__Collected data entries__.
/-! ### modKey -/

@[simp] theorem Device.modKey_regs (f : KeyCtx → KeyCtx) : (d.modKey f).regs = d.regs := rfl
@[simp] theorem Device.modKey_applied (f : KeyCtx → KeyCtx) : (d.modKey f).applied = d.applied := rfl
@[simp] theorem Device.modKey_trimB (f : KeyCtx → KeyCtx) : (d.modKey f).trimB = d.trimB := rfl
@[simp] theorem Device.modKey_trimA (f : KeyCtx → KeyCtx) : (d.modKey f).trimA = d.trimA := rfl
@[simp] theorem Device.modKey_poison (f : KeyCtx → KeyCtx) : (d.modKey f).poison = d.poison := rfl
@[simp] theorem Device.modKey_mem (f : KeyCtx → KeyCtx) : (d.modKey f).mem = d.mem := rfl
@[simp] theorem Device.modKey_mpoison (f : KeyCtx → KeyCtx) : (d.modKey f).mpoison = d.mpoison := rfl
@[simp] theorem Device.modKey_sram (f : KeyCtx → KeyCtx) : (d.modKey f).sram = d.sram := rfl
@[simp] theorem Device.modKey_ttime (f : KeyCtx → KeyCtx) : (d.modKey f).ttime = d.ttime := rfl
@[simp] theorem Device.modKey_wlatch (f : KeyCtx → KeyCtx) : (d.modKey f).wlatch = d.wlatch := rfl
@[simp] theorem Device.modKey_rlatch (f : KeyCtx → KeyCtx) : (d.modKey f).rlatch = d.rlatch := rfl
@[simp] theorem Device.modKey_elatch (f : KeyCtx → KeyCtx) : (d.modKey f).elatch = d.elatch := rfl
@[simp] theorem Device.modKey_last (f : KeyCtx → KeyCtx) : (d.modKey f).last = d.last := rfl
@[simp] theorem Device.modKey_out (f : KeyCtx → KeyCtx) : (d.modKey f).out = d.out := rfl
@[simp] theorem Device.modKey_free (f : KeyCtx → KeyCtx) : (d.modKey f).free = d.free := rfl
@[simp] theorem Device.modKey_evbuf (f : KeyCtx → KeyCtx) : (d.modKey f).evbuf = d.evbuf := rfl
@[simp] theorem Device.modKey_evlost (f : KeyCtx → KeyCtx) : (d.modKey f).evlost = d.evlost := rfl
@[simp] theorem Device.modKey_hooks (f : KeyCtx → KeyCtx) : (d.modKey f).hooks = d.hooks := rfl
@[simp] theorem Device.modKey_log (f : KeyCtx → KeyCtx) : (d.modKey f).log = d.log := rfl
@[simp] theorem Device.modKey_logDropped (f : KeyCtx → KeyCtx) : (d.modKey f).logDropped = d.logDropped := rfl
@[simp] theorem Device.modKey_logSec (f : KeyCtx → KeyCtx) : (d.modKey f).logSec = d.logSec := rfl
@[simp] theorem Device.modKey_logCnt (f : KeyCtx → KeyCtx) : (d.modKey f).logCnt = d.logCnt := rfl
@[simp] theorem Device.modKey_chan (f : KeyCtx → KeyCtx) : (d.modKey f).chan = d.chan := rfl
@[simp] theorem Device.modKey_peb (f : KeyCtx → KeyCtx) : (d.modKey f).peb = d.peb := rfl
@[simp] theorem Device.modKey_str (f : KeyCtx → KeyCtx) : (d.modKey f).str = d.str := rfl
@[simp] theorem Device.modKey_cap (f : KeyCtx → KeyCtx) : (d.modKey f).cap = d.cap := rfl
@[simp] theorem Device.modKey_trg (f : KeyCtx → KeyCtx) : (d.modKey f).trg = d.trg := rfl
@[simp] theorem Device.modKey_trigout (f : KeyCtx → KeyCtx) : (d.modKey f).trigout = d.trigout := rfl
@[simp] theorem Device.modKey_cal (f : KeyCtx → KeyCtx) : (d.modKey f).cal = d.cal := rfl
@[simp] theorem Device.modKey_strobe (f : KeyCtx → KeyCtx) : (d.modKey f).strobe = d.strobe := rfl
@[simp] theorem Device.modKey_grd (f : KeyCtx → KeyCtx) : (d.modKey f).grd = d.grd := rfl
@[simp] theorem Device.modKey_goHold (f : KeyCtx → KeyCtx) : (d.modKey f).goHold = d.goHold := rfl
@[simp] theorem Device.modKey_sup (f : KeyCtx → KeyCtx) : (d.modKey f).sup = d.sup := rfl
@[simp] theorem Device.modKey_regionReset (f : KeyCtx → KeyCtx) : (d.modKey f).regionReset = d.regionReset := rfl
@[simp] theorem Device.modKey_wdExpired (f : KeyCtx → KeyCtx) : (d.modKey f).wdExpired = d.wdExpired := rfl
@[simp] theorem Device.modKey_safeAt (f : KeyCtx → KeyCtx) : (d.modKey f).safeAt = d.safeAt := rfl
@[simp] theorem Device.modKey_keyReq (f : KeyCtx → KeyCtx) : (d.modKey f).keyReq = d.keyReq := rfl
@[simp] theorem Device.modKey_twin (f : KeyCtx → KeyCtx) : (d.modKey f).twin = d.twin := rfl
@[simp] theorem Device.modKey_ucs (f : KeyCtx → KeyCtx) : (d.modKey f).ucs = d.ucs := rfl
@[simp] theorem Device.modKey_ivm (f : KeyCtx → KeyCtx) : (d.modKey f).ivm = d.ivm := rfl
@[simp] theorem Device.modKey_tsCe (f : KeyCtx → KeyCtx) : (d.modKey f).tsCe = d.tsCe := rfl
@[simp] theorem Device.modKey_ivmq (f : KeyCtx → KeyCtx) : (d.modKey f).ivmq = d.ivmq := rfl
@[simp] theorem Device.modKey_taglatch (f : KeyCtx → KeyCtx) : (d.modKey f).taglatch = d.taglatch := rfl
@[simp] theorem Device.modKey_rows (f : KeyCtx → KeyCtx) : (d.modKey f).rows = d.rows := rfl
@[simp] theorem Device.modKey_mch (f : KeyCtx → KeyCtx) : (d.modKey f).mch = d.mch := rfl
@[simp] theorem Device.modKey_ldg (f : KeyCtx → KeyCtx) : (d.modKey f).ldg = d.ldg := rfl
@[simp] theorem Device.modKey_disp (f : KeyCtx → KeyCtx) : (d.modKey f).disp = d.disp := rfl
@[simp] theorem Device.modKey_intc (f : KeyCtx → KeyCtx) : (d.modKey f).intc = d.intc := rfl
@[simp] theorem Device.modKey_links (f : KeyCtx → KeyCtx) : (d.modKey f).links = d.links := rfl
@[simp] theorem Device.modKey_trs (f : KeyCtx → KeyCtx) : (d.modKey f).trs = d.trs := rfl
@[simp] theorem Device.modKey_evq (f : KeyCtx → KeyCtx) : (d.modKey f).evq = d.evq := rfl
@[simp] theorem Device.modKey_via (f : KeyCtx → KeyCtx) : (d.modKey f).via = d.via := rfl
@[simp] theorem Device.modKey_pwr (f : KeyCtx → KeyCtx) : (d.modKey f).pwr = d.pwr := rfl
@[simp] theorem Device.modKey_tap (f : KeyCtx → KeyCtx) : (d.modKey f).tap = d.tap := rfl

__The task__. Please transcribe exactly the lines above from the line that has "d.regionReset := rfl" up to and including the line that has "d.wdExpired := rfl"; no other line belongs in the answer.

__Reply to the exercise__.
@[simp] theorem Device.modKey_regionReset (f : KeyCtx → KeyCtx) : (d.modKey f).regionReset = d.regionReset := rfl
@[simp] theorem Device.modKey_wdExpired (f : KeyCtx → KeyCtx) : (d.modKey f).wdExpired = d.wdExpired := rfl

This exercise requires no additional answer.